- THE PROBLEM -
When the line containing "stands at -/" appears in the entries below, begin printing there and stop after the line containing "let q := mapPos x b r1 c1"; print each of those lines exactly and no other line.

- SUPPLIED MATERIAL -

-- ==== Sys2Proof/Machine/Update.lean ====
section
/-! DEFINITION. The update engine (chapter 6): the checks of a row at its entry, and its iterations. -/

namespace Sys2Proof.Machine

/-! ## The row a thread stands at -/

/-- Row n of a thread's bank. -/
def rowAt (s : State) (t : Thread) (n : Nat) : Nat := (bank s t.bank).rows.getD n 0

/-- The row the thread stands at. -/
def curRow (s : State) (t : Thread) : Nat := rowAt s t t.row

/-- The chain word a row names. -/
def chainOf (s : State) (t : Thread) (row : Nat) : Nat := (bank s t.bank).chains.getD (rwChain row) 0

/-- What the iterations of thread t's row work with. -/
def rowCtx (s : State) (th : Nat) : RowCtx :=
  let t := thread s th
  let row := curRow s t
  let pace := boundOf s t.binds (paceField row)
  { th := th, visit := t.visits, epoch := t.epoch, row := row, chain := chainOf s t row, binds := t.binds, pace := pace,
    scal := (scalarsOf s pace.e t.epoch t.replay).1, slice := 0, gather := gatherRow row,
    map := gatherMap s t.binds row, replay := t.replay }

/-! ## Checks at a row's entry (R153, R172, R187, R229) -/

/-- Every enabled stream names a bound slot (R153). -/
def slotsBound (row n : Nat) : Bool :=
  (rsOn row).all (fun k => decide (stSlot (rwRs row k) < n)) && (wsOn row).all fun k => decide (stSlot (rwWs row k) < n)

/-- The corners of a footprint map inside a stream's object and its bound cells (R172). -/
def cornersOk (x : RowCtx) (b : Bound) (k : Nat) : Bool :=
  let o := cellOrigin x.pace.e k
  let r1 := min (o.1 + 128) (oRows x.pace.e) - 1
  let c1 := min (o.2 + tileCols (oFmt x.pace.e)) (oCols x.pace.e) - 1
  let p := mapPos x b o.1 o.2
  let q := mapPos x b r1 c1
  let inside := decide (0 ≤ p.1) && decide (0 ≤ p.2) && decide (q.1 < oRows b.e) && decide (q.2 < oCols b.e)
  if oFmt b.e = fmtByte then
    inside && decide (b.first ≤ (elemPlace b.e p.1.toNat p.2.toNat).1) &&
      decide ((elemPlace b.e q.1.toNat q.2.toNat).1 < b.first + b.count)
  else
  let tr0 := p.1.toNat / 128
  let tr1 := q.1.toNat / 128
  let tc0 := p.2.toNat / tileCols (oFmt b.e)
  let tc1 := q.2.toNat / tileCols (oFmt b.e)
  inside && (List.range (tr1 + 1 - tr0)).all fun i => (List.range (tc1 + 1 - tc0)).all fun j =>
    let c := (tr0 + i) * gridCols b.e + tc0 + j
    decide (b.first ≤ c) && decide (c < b.first + b.count)

/-- Pacing cells the row's iterations address in this visit, in order; those beyond COUNT left out. -/
def rowCells (s : State) (t : Thread) (x : RowCtx) : List Nat :=
  ((List.range (rwLoop x.row)).map fun i => iterCell s t x.row i).filter fun k => decide (k < x.pace.count)

/-- A stream's shape agrees with the pacing object, and every footprint's elements fall in its object and its bound cells (R172). -/
def shapeAgrees (s : State) (t : Thread) (x : RowCtx) (b : Bound) : Bool :=
  let same := b.mode == x.pace.mode
  let dims := if same then oRows b.e == oRows x.pace.e && oCols b.e == oCols x.pace.e
    else oRows b.e == oCols x.pace.e && oCols b.e == oRows x.pace.e
  if x.gather then true
  else dims && (rowCells s t x).all fun k => cornersOk x b (x.pace.first + k)

/-- A write stream is paired with a read stream of the same binding and order. -/
def pairedWell (s : State) (x : RowCtx) (k : Nat) : Bool :=
  let w := wsBound s x k
  let o := chWold x.chain k
  let r := rsBound s x o
  o != 7 && r.obj == w.obj && r.first == w.first && r.count == w.count && (r.mode == w.mode || x.gather)

/-- Whether a write stream takes the output of a raw DRAW. -/
def rawSource (c k : Nat) : Bool := chDrawRaw c && slKind (chSlot c (chWsrc c k)) == 0x10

- TASK SOLUTION -
/-! ## The row a thread stands at -/

/-- Row n of a thread's bank. -/
def rowAt (s : State) (t : Thread) (n : Nat) : Nat := (bank s t.bank).rows.getD n 0

/-- The row the thread stands at. -/
def curRow (s : State) (t : Thread) : Nat := rowAt s t t.row

/-- The chain word a row names. -/
def chainOf (s : State) (t : Thread) (row : Nat) : Nat := (bank s t.bank).chains.getD (rwChain row) 0

/-- What the iterations of thread t's row work with. -/
def rowCtx (s : State) (th : Nat) : RowCtx :=
  let t := thread s th
  let row := curRow s t
  let pace := boundOf s t.binds (paceField row)
  { th := th, visit := t.visits, epoch := t.epoch, row := row, chain := chainOf s t row, binds := t.binds, pace := pace,
    scal := (scalarsOf s pace.e t.epoch t.replay).1, slice := 0, gather := gatherRow row,
    map := gatherMap s t.binds row, replay := t.replay }

/-! ## Checks at a row's entry (R153, R172, R187, R229) -/

/-- Every enabled stream names a bound slot (R153). -/
def slotsBound (row n : Nat) : Bool :=
  (rsOn row).all (fun k => decide (stSlot (rwRs row k) < n)) && (wsOn row).all fun k => decide (stSlot (rwWs row k) < n)

/-- The corners of a footprint map inside a stream's object and its bound cells (R172). -/
def cornersOk (x : RowCtx) (b : Bound) (k : Nat) : Bool :=
  let o := cellOrigin x.pace.e k
  let r1 := min (o.1 + 128) (oRows x.pace.e) - 1
  let c1 := min (o.2 + tileCols (oFmt x.pace.e)) (oCols x.pace.e) - 1
  let p := mapPos x b o.1 o.2
  let q := mapPos x b r1 c1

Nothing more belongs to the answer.